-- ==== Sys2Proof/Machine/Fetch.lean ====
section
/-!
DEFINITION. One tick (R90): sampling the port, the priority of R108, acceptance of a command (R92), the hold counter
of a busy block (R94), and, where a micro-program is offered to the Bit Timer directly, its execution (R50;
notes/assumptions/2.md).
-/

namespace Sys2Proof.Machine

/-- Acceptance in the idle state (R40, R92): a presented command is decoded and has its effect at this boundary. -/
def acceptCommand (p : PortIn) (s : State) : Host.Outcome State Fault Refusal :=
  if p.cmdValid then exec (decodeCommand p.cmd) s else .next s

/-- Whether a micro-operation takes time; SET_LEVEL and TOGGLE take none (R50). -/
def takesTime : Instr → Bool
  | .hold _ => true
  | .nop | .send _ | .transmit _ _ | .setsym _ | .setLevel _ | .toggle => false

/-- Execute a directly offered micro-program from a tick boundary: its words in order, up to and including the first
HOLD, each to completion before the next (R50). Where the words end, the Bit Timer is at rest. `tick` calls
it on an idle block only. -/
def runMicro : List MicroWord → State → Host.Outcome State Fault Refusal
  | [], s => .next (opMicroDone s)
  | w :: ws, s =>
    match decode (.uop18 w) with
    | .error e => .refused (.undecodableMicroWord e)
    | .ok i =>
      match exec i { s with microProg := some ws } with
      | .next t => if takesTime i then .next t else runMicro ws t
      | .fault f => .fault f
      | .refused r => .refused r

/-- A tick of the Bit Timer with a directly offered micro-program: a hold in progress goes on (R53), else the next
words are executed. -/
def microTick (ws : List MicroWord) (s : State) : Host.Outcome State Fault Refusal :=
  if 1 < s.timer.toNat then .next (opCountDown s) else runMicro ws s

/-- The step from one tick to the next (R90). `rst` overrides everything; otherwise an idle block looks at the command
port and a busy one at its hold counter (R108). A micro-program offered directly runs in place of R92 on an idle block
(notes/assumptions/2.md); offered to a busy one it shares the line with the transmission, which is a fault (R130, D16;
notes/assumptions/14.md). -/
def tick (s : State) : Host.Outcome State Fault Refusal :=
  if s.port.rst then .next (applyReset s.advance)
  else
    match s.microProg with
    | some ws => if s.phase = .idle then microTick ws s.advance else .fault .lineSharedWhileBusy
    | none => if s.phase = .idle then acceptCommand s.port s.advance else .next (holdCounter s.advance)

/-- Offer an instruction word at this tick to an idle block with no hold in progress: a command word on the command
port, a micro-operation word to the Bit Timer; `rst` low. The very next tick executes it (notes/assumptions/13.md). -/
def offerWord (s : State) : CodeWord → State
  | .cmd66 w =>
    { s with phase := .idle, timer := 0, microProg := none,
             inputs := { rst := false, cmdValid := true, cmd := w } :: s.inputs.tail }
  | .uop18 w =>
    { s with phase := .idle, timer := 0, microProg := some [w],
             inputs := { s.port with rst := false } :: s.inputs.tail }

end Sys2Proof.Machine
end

==

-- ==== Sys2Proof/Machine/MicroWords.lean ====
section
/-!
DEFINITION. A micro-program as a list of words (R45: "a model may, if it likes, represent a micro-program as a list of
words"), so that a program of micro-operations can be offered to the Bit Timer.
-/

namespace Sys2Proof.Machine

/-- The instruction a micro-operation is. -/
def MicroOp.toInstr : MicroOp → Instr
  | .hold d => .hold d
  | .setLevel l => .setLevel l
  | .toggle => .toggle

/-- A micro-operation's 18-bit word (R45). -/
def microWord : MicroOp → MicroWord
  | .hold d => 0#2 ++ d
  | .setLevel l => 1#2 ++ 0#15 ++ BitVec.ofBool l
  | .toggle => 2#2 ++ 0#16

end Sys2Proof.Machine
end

--

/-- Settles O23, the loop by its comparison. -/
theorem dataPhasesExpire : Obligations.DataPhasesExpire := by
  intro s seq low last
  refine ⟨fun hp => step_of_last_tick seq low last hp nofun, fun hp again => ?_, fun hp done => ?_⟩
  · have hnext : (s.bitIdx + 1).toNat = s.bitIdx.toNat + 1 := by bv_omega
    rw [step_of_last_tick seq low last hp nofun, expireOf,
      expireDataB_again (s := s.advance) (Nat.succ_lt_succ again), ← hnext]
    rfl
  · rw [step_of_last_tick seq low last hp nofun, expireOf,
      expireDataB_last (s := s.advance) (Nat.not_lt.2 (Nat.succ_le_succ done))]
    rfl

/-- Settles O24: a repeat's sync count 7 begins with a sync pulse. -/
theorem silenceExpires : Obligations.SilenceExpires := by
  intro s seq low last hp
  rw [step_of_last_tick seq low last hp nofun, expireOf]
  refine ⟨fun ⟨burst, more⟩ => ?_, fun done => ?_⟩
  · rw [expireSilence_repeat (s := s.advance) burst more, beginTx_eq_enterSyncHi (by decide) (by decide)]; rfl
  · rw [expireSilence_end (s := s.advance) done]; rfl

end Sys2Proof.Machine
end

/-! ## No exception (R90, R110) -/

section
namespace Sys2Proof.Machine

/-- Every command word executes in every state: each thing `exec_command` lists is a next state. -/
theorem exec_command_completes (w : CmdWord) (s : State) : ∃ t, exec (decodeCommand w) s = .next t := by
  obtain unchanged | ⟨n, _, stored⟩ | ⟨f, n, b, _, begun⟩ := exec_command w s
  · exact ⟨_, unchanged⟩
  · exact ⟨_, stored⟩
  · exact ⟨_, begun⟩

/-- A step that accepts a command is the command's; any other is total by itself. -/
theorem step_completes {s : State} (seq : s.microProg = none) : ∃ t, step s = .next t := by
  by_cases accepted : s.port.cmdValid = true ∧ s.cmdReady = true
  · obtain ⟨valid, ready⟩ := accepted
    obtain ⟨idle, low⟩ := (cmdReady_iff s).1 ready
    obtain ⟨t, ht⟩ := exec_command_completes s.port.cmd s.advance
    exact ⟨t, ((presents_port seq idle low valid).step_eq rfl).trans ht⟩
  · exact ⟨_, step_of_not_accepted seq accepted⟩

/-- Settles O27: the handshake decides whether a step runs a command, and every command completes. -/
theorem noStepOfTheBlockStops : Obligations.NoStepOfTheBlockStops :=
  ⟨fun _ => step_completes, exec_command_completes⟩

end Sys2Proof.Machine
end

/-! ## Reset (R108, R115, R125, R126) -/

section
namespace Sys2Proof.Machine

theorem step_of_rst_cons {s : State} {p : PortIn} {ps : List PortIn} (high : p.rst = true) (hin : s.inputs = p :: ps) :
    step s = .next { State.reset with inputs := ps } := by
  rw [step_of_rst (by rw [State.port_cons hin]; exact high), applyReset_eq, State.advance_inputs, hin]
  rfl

## TASK GOAL:
Starting at the line above that contains "def runMicro : List", repeat each line exactly up to and including the line that contains "r => .refused r", and stop there.

## TASK OUTPUT:
def runMicro : List MicroWord → State → Host.Outcome State Fault Refusal
  | [], s => .next (opMicroDone s)
  | w :: ws, s =>
    match decode (.uop18 w) with
    | .error e => .refused (.undecodableMicroWord e)
    | .ok i =>
      match exec i { s with microProg := some ws } with
      | .next t => if takesTime i then .next t else runMicro ws t
      | .fault f => .fault f
      | .refused r => .refused r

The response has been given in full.